Product of a Quaternion and Its Conjugate

Let $q = [s, v]$ .

\begin{aligned} q q^{*} & = [s, v] [s, - v] \\ = [s^{2} + v \cdot v, - s v + s v - v \times v] \\ = [s^{2} + v \cdot v, 0] \\ = s^{2} + x^{2} + y^{2} + z^{2} \end{aligned}

Note that this product commutes, i.e., $q q^{*} = q^{*} q$ .

Product of Unit Quaternions

Given:

q_{a} = [s_{a}, a] q_{b} = [s_{b}, b]

Where $| q_{a} | = | q_{b} | = 1$ , the product is another unit-norm quaternion:

q_{c} = [s_{c}, c]

Where $| q_{c} | = 1$ .

Product of Pure Quaternions

Let:

q_{a} = [0, a] q_{b} = [0, b]

The product $q_{a} q_{b}$ is defined as:

\begin{aligned} q_{a} q_{b} & = [- a \cdot b, a \times b] \end{aligned}

Note that the resulting quaternion is no longer a pure quaternion as some information has propagated into the real part via the dot product.

Product of a Pure Quaternion with Itself (Square of a Pure Quaternion)

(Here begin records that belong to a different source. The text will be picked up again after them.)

/-- What an engine command writes and counts: bytes at private addresses, and the counts of R159. -/
structure EngOut where
  writes : List (Nat × Byte)
  sat    : Nat
  inv    : Nat
  satHi  : Nat
  satLo  : Nat
  /-- Drain-order index of the first flagged element. -/
  first  : Option Nat
  deriving DecidableEq, Repr

/-- What an engine command did to one element. -/
structure Elem where
  /-- Value at the output, scaled by 2^OUT_EXP. -/
  out : Approx
  /-- Output code of an element that is not a float of the output stage (a record, CI16). -/
  raw : Nat
  sat : Nat
  inv : Nat
  satHi : Bool
  satLo : Bool
  deriving DecidableEq, Repr

/-- An approximate value rounded to an integer of `w` bits (R34). -/
def approxToInt (w : Nat) (x : Approx) : Int × Bool :=
  match x.v with
  | .fin s m e =>
    if x.sticky ∧ e < 0 then
      let r : Int := ((rneShift m (-e).toNat true : Nat) : Int)
      satInt w (if s then -r else r)
    else toIntSat w x.v
  | v => toIntSat w v

/-- The code the output stage writes outside MX, and whether the element counts (R32, R34, R98). -/
def outCode (t : Ty) (outSat : Bool) (x : Approx) : Nat × Bool :=
  match t.fmt with
  | some f =>
    match x.v with
    | .fin s m e => f.encodeMag outSat s m e x.sticky
    | v => f.encode outSat v
  | none =>
    let w := if t = .int8 then 8 else 32
    let (v, c) := approxToInt w x
    (ofSigned w v, c)

/-- MX: the block's scale from the exact values of its elements (R33, R102). -/
def mxBlockScaleA (f : Fmt) (xs : List Approx) : Nat := mxBlockScale f (xs.map (·.v))

/-- MX: one element under its scale. -/
def mxElementA (f : Fmt) (scale : Nat) (x : Approx) : Nat × Bool :=
  if scale = 0xFF then (0, false)
  else
    match x.v with
    | .fin s m e => f.encodeMag true s m (e + 127 - scale) x.sticky
    | v => f.encode true v

/-- Steps 3 and 4 of R98 before the final narrowing: f(x) × 2^OUT_EXP on the path R101 chooses. -/
def actStage (fw : Numfw) (a : Act) (outExp : Int) (t : Ty) (x : Fl) : Approx :=
  if a.transcendental then
    if t = .fp32 then .exact ((segValue fw a x).scale2 outExp)
    else if t = .int32 then .exact (fmtFP32.round ((segValue fw a x).scale2 outExp))
    else let y := actValue a x; ⟨y.v.scale2 outExp, y.sticky⟩
  else .exact ((actValue a x).v.scale2 outExp)

/-- Bytes from panel p to panel p + 1 of a vector command's tile (R553, which gives MXFP4 ⌈ROWS/2⌉ × 64 B). -/
def Ty.vecPanel (t : Ty) (rows : Nat) : Nat :=
  if t.bits4 then ceilDiv rows 2 * 64 else if t.bits6 then ceilDiv rows 2 * 192 else rows * 128 * t.bytes

/-- The first of a list of (code, applies) pairs that applies. -/
def firstReason : List (Nat × Bool) → Option Nat
  | [] => none
  | (c, b) :: rs => if b then some c else firstReason rs

/-- An element with nothing counted. -/
def Elem.plain (x : Approx) : Elem := ⟨x, 0, 0, 0, false, false⟩

/-- The drain-order index of the first element with a kaolin flag (R44). -/
def firstFlagged : List Elem → Nat → Option Nat
  | [], _ => none
  | e :: es, i => if e.satHi || e.satLo then some i else firstFlagged es (i + 1)

/-- Bytes written at rising addresses. -/
def runWrites (a : Nat) (bs : Bytes) : List (Nat × Byte) := List.zipWith (fun i b => (a + i, b)) (List.range bs.length) bs

/-- FP32 code of a value. -/
def fp32Code (v : Fl) : Nat := (fmtFP32.encode false v).1

end Sys2Proof.Machine
end

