-- ==== Sys2Proof/Machine/Reg.lean ====
section
/-! DEFINITION. The Prehel dictionary's entries (R439 to R442, R448): index, subindex, type, access right, default, what
names an instance, the stated range or reserved bits, and the sizes of octet values, each from its chapter's table. -/

namespace Sys2Proof.Machine

/-- Access rights (R441). -/
inductive Access where
  | ro | const | rw | wo | rws | rwd
  deriving DecidableEq, Repr

/-- The selectors of R439. -/
inductive Sel where
  | ctxQ | ctx | sync | re | cell | gain | classE | queue | job | roleKey | rail | mismatch
  deriving DecidableEq, Repr

/-- What names an instance of an entry: nothing, the index itself, a selector, or the session (R439). -/
inductive Inst where
  | one
  | fam (count : Nat)
  | sel (by_ : Sel)
  | session
  | sessFam (count : Nat)
  deriving DecidableEq, Repr

/-- One row of the dictionary. -/
structure Reg where
  index : Nat
  sub : Nat
  /-- Type code of R440. -/
  ty : Nat
  access : Access
  /-- Default (R442); for octets the count of zero bytes. -/
  dflt : Nat
  inst : Inst
  /-- Stated range: lowest, highest, and a divisor. -/
  range : Option (Int × Int × Nat)
  /-- Bits that must be 0. -/
  reserved : Nat
  /-- Fewest and most bytes of an octet value. -/
  size : Nat × Nat
  deriving DecidableEq, Repr

/-- Width in bits of a fixed-size type (R440); 0 for OCTETS and STRING. -/
def tyWidth (t : Nat) : Nat :=
  match t with
  | 1 => 8 | 2 => 16 | 3 => 32 | 4 => 64 | 5 => 16 | 6 => 32 | 7 => 64 | 8 => 32 | 9 => 80 | _ => 0

def Reg.width (r : Reg) : Nat := tyWidth r.ty

/-- Instance key in the register file. -/
def Reg.key (r : Reg) (inst : Nat) : Nat := (r.index * 256 + r.sub) * 65536 + inst

/-- Whether the type is two's complement (R440). -/
def Reg.signed (r : Reg) : Bool := r.ty = 5 || r.ty = 6 || r.ty = 7
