-- ==== Sys2Proof/Machine/Queue.lean ====
section
/-! DEFINITION. The queue primitive (R293 to R304), management event words (R445, R446), fault records (R466 to R468) and the
frames the hub sends (R432, R433). -/

namespace Sys2Proof.Machine

-- Kinds of queue (R293) --------------------

/-- Word size in bytes; 0 for a number that names no queue. -/
def qWordBytes (q : Nat) : Nat :=
  if q < 0x800 then 64
  else if q = 0x1000 ∨ q = 0x1001 then 32
  else if 0x1100 ≤ q ∧ q < 0x1160 then 16
  else if 0x1200 ≤ q ∧ q < 0x1280 then 64
  else if 0x1300 ≤ q ∧ q < 0x1310 then 64
  else if 0x1400 ≤ q ∧ q < 0x1440 then 64
  else 0

def qExists (q : Nat) : Bool := qWordBytes q ≠ 0
def qFronthaul (q : Nat) : Bool := q < 0x800
def qSession (q : Nat) : Bool := decide (0x1300 ≤ q) && decide (q < 0x1310)
def qService (q : Nat) : Bool := decide (0x1400 ≤ q) && decide (q < 0x1440)
def qRadio (q : Nat) : Bool := decide (0x1200 ≤ q) && decide (q < 0x1280)
def qDie (q : Nat) : Nat := q / 0x400

-- Q_CFG (R312).
def State.qOn (s : State) (q : Nat) : Bool := bit (s.reg .qCfg q) 31
def State.qCompat (s : State) (q : Nat) : Bool := qFronthaul q && bit (s.reg .qCfg q) 30
def State.qRecovery (s : State) (q : Nat) : Bool := bit (s.reg .qCfg q) 29
def State.qEgress (s : State) (q : Nat) : Bool := qFronthaul q && bit (s.reg .qCfg q) 28

/-- CAP_LOG2 of a queue: fixed for queues off the fronthaul dies (R293, R313, R445). -/
def State.qCapLog2 (s : State) (q : Nat) : Nat :=
  if qFronthaul q then field (s.reg .qCfg q) 27 24
  else if qRadio q then 6
  else if qService q then s.reg .svcCapLog2 (q - 0x1400)
  else 8

def State.qCap (s : State) (q : Nat) : Nat := 2 ^ s.qCapLog2 q

def State.queue (s : State) (q : Nat) : Queue := s.queues.at q
def State.setQueue (s : State) (q : Nat) (x : Queue) : State := { s with queues := s.queues.put q x }
def State.modQueue (s : State) (q : Nat) (f : Queue → Queue) : State := s.setQueue q (f (s.queue q))

/-- A DSP core operates on a queue. -/
def State.usedBy (s : State) (q core : Nat) : State := s.modQueue q fun x => { x with user := core + 1 }

/-- Free words (R294). -/
def State.qFree (s : State) (q : Nat) : Nat := s.qCap q - ((s.queue q).write - (s.queue q).release).toNat

/-- The depth (R294). -/
def State.qDepth (s : State) (q : Nat) : Nat :=
  let x := s.queue q
  if s.qCompat q then (x.write - x.read).toNat else (x.tail - x.read).toNat

-- Frames the hub sends (R432, R433) --------------------

/-- A frame's 16-byte header. -/
def frameHeader (type session length : Nat) (seq : Nat) : Bytes :=
  leBytes 2 0x5048 ++ leBytes 1 1 ++ leBytes 1 type ++ leBytes 1 session ++ leBytes 1 0 ++ leBytes 2 length ++ leBytes 8 seq

/-- The port a session's frames leave on: 1 MGMT-A, 2 MGMT-B; none for the mailbox. -/
def viaPort (t : Transport) : Nat :=
  match t with
  | .mailbox => 0
  | .mgmtA => 1
  | .mgmtB => 2

/-- Puts a frame to a destination on a management port. -/
def State.sendOn (s : State) (port : Nat) (dest bs : Bytes) : State :=
  { s with mgmt := { s.mgmt with sent := s.mgmt.sent ++ [⟨port, dest, bs⟩] } }

/-- The address and UDP port that a session's frames go to (R431). -/
def State.destOf (s : State) (n : Nat) : Bytes := beBytes 18 (s.sess n).source
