/-- First frame of the loam pool (R182). -/
def State.loamBase (s : State) : Nat := s.zoneBytes / frameBytes - s.tier.loamFrames

/-- First frame of the buddy pool: below the loam pool. -/
def State.buddyBase (s : State) : Nat := s.loamBase - s.tier.buddyFrames

def State.usedFrames (s : State) : List Nat := s.tier.frames.map (·.1)

def State.setFrame (s : State) (f : Nat) (u : FrameUse) : State :=
  { s with tier := { s.tier with frames := s.tier.frames.put f u } }

/-- Free gaps of [lo, hi). -/
def State.frameGaps (s : State) (lo hi : Nat) : List (Nat × Nat) := gaps lo hi s.usedFrames

/-- Free frames of the interleaved zone outside its pools. -/
def State.openFree (s : State) : Nat := gapStarts 1 (s.frameGaps 0 s.openTop)

/-- The unit that holds a DPA, as UNIT_KIND and UNIT of R466 (R173, R179). -/
def State.dpaUnit (s : State) (a : Nat) : Nat × Nat :=
  let o := a - padBase
  if padBase ≤ a then
    if o % 2 ^ 26 < 2 ^ 25 then (2, o / 2 ^ 26 * 8 + o % 2 ^ 26 / 2 ^ 22) else (1, o / 2 ^ 26)
  else
    let fitted := bitsOf 12 s.build.stackMask
    let i := if a < s.zoneBytes then a / 4096 % fitted.length else (a - s.zoneBytes) / s.localBytes
    (3, fitted.getD i 0)

/-- First DPA and bytes of the protected word at a DPA: 32 B in stacked memory, 8 B in a scratchpad (R458). -/
def dpaWord (a : Nat) : Nat × Nat := if padBase ≤ a then (a / 8 * 8, 8) else (a / 32 * 32, 32)

/-- The record of a read that finds the uncorrectable word at DPA `a` (R461, R462). -/
def State.badRecord (s : State) (code severity a : Nat) (context : Nat := 0xFFFF) (job : Nat := 0) : State :=
  let (k, u) := s.dpaUnit a
  (s.bump .ueTotal).raise { s.record code severity k u with context, job, address := (dpaWord a).1 }

/-- The first uncorrectable word of a range, as a DPA. -/
def State.firstBad (s : State) (a n : Nat) : Nat :=
  match s.tier.badWords.find? fun w => overlap (8 * w) 8 a n with
  | some w => 8 * w
  | none => a

/-- Whether a range of bytes holds a word with an uncorrectable error. -/
def State.badIn (s : State) (a n : Nat) : Bool := s.tier.badWords.any fun w => overlap (8 * w) 8 a n

/-- Key of an uncorrectable context descriptor. -/
def badCtx (c : Nat) : Nat := 2 ^ 61 + c

def State.isBad (s : State) (w : Nat) : Bool := s.tier.badWords.contains w
def State.dropBad (s : State) (w : Nat) : State :=
  { s with tier := { s.tier with badWords := s.tier.badWords.filter (· ≠ w) } }

/-- Clears the bad words of a cleared range (R461). -/
def State.healRange (s : State) (a n : Nat) : State :=
  { s with tier := { s.tier with badWords := s.tier.badWords.filter fun w => !overlap (8 * w) 8 a n } }

/-- Retires the 64 KiB granules of a range (R461). -/
def State.retireGranules (s : State) (a n : Nat) : State :=
  let gs := (List.range (n / 65536)).map fun i => a / 65536 + i
  { s with tier := { s.tier with retired := s.tier.retired ++ gs.filter fun g => !s.tier.retired.contains g } }

/-- Frees bytes of a scratchpad: cleared, and a unit of `unit` bytes with an uncorrectable word is read back and may retire
(R461). Whether the read-back fails is a free value. -/
def State.freeUnits (s : State) (a unit : Nat) : Nat → State
  | 0 => s
  | k + 1 =>
    let s' := s.freeUnits a unit k
    let b := a + k * unit
    if s'.badIn b unit then
      let (f, s') := s'.draw Config.readBackFails
      if f then ((s'.clear b unit).retireGranules b unit).bump .unitsRetired
      else (s'.clear b unit).healRange b unit
    else s'.clear b unit

/-- Frees a frame of stacked memory, under the same rule. -/
def State.freeFrame (s : State) (f : Nat) : State :=
  let a := f * frameBytes
  if s.badIn a frameBytes then
    let (fails, s) := s.draw Config.readBackFails
    if fails then ((s.clear a frameBytes).setFrame f .retired).bump .unitsRetired
    else ((s.clear a frameBytes).healRange a frameBytes).setFrame f .free
  else (s.clear a frameBytes).setFrame f .free

-- An engine's private scratchpad (R174) --------------------

def granule : Nat := 65536

/-- The current or a pending tilth table names an engine for a window (R174). -/
def State.namedEngine (s : State) (e : Nat) : Bool :=
  s.tilth.copies.any fun c => c.binding.any fun (p : Nat × Nat) => decide (p.2 = e + 1)

/-- Bytes at the top of an engine's scratchpad that no tenant allocation is placed in: its radio region, and the one it is to
have (R174, R211). -/
def State.radioKeep (s : State) (e : Nat) : Nat :=
  if s.namedEngine e then max (s.tier.radioSp.get 0 e) (s.reg .radioSpBytes) else s.tier.radioSp.get 0 e

/-- The same for a die's shared scratchpad (R175). -/
def State.radioKeepShared (s : State) (die : Nat) : Nat :=
  if (List.range 8).any fun i => s.namedEngine (8 * die + i) then max (s.tier.radioShared.get 0 die) (s.reg .radioSharedBytes)
  else s.tier.radioShared.get 0 die

/-- T in granules: what the radio region leaves. -/
def State.tenantGranules (s : State) (e : Nat) : Nat := (2 ^ 22 - s.radioKeep e) / granule

/-- F of R174 in force on an engine, in granules. -/
def State.floorGranules (s : State) (e : Nat) : Nat :=
  let f := match s.tier.floors.get 0 e with
    | 0 => s.reg .lcFloorBytes
    | n + 1 => n
  min f (s.tenantGranules e * granule) / granule

/-- Contexts placed on an engine, rising. -/
def State.placedOn (s : State) (e : Nat) : List Nat :=
  s.ctxs.keysWhere fun _ x => x.live && decide (x.alloc.engine = some e)

/-- Contexts of class LC (or BE) placed on an engine. -/
def State.classOn (s : State) (e : Nat) (lc : Bool) : List Nat := (s.placedOn e).filter fun c => s.isLc c = lc

/-- Granules of a context's private allocation. -/
def Alloc.granules (a : Alloc) : List Nat := (List.range (a.privBytes / granule)).map (a.privBase / granule + ·)

/-- Retired granules of an engine's scratchpad. -/
def State.retiredGranules (s : State) (e : Nat) : List Nat :=
  (s.tier.retired.filter fun g => decide (privDpa e / granule ≤ g) && decide (g < privDpa e / granule + 64)).map
    (· - privDpa e / granule)

/-- Sorted, without repeats. -/
def sortNat (l : List Nat) : List Nat := (l.foldr (fun x (t : Tab Unit) => t.insert x ()) []).map (·.1)

/-- Granules of the temporary allocations of shadows that run on an engine (R475). -/
def State.shadowGranules (s : State) (e : Nat) : List Nat :=
  (s.faults.shadows.filter fun w => w.shadowEngine = some e).flatMap fun w =>
    (List.range (w.privBytes / granule)).map (w.privBase / granule + ·)

/-- Where a plan keeps place for a context: the engine, the first granule and the first shared unit (R175). -/
def Wanted.place (w : Wanted) : Option (Nat × Nat × Nat) :=
  match w.engine, w.spot with
  | some e, some p => some (e, p)
  | _, _ => none

/-- Granules that plans keep on an engine for contexts of a class other than `except` (R175). -/
def State.spotGranules (s : State) (e : Nat) (lc : Bool) (except : Nat) : List Nat :=
  (s.ctxs.filter fun (p : Nat × Ctx) => decide (p.1 ≠ except) && p.2.live && s.isLc p.1 == lc).flatMap fun p =>
    match p.2.wanted.place with
    | some (f, g, _) => if f = e then (List.range (p.2.alloc.privBytes / granule)).map (g + ·) else []
    | none => []

/-- Granules a new allocation of the class may not include. -/
def State.takenGranules (s : State) (e : Nat) (lc : Bool) (except : Nat) : List Nat :=
  sortNat (s.retiredGranules e ++ s.shadowGranules e ++ s.spotGranules e lc except ++
    ((s.classOn e lc).filter (· ≠ except)).flatMap fun c => (s.ctx c).alloc.granules)

/-- Where `n` granules of a class go on an engine (R174): LC lowest, BE highest at or above the floor. -/
def State.fitPriv (s : State) (e c n : Nat) : Option Nat :=
  if s.isLc c then lowStart n (gaps 0 (s.tenantGranules e) (s.takenGranules e true c))
  else
    let lo := min (max (s.floorGranules e) (s.reg .lcFloorBytes / granule)) (s.tenantGranules e)
    highStart n (gaps lo (s.tenantGranules e) (s.takenGranules e false c))

/-- Whether an LC allocation of `n` granules fits within the floor of an engine. -/
def State.fitFloor (s : State) (e c n : Nat) : Bool :=
  match s.fitPriv e c n with
  | some g => decide (g + n ≤ s.floorGranules e)
  | none => false

-- A die's shared scratchpad (R176) --------------------

def sharedUnit : Nat := 262144

/-- Contexts with a shared allocation on a die. -/
def State.sharedOn (s : State) (die : Nat) : List Nat :=
  s.ctxs.keysWhere fun _ x => x.live && decide (x.alloc.engine.map (· / 8) = some die) && decide (0 < x.alloc.sharedBytes)

/-- Units of the temporary allocations of shadows that run on a die (R475). -/
def State.shadowUnits (s : State) (die : Nat) : List Nat :=
  (s.faults.shadows.filter fun w => w.shadowEngine.map (· / 8) = some die).flatMap fun w =>
    (List.range (w.sharedBytes / sharedUnit)).map (w.sharedBase / sharedUnit + ·)

/-- Shared units that plans keep on a die for contexts other than `except` (R175). -/
def State.spotUnits (s : State) (die except : Nat) : List Nat :=
  (s.ctxs.filter fun (p : Nat × Ctx) => decide (p.1 ≠ except) && p.2.live).flatMap fun p =>
    match p.2.wanted.place with
    | some (f, _, h) => if f / 8 = die then (List.range (p.2.alloc.sharedBytes / sharedUnit)).map (h + ·) else []
    | none => []

/-- Units of 256 KiB that are taken on a die. -/
def State.takenShared (s : State) (die except : Nat) : List Nat :=
  sortNat ((s.tier.retired.filter fun g => decide (sharedDpa die / granule ≤ g) &&
      decide (g < sharedDpa die / granule + 512)).map (fun g => (g - sharedDpa die / granule) / 4) ++
    s.shadowUnits die ++ s.spotUnits die except ++
    ((s.sharedOn die).filter (· ≠ except)).flatMap fun c =>
      let a := (s.ctx c).alloc
      (List.range (a.sharedBytes / sharedUnit)).map (a.sharedBase / sharedUnit + ·))

/-- Free gaps of a die's shared scratchpad below its radio region. -/
def State.sharedGaps (s : State) (die except : Nat) : List (Nat × Nat) :=
  gaps 0 ((2 ^ 25 - s.radioKeepShared die) / sharedUnit) (s.takenShared die except)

\begin{aligned} q & = [0, v] \\ q^{2} & = [0, v] [0, v] \\ = [- v \cdot v, v \times v] \\ = [- (x^{2} + y^{2} + z^{2}), 0] \\ = - | v |^{2} \end{aligned}

If $q$ is a unit norm pure quaternion, then:

q^{2} = - 1

Product of a Pure Quaternion with Its Conjugate

\begin{aligned} q^{*} q = q q^{*} & = [0, v] [0, - v] \\ = [v \cdot v, - v \times v] \\ = [v \cdot v, 0] \\ = | v |^{2} \end{aligned}

Inverse of a Quaternion

By definition, the inverse $q^{- 1}$ of $q$ is:

q q^{- 1} = [1, 0]

To isolate $q^{- 1}$ , let’s pre-multiply both sides by $q^**:

\begin{aligned} q^{*} q q^{- 1} & = q^{*} \\ | q |^{2} q^{- 1} & = q^{*} \\ q^{- 1} & = \frac{q^{*}}{| q |^{2}} \end{aligned}

Quaternion Units

Given the vector $v$ :

v = v \hat{v}, where v = | v |, and | \hat{v} | = 1

Combining this with the definition of a pure quaternion:

\begin{aligned} q & = [0, v] \\ = [0, v \hat{v}] \\ = v [0, \hat{v}] \end{aligned}

It’s convenient to identify the unit quaternion as $\hat{q}$ (where $v = 1$ ):

\hat{q} = [0, \hat{v}]

Let’s check if the quaternion unit $i$ squares to the ordered pair $[- 1, 0]$ :

\begin{aligned} i^{2} & = [0, i] [0, i] \\ = [0 \cdot 0 - i \cdot i, 0 \cdot i + 0 \cdot i - i \times i] \\ = [- | i |^{2}, 0] since i \times i = 0 \\ = [- 1, 0] \end{aligned}

Misc Operations

Taking the Scalar Part of a Quaternion

To isolate the scalar part of $q$ , we could add $q^{*}$ to it:

2 S (q) = q + q^{*}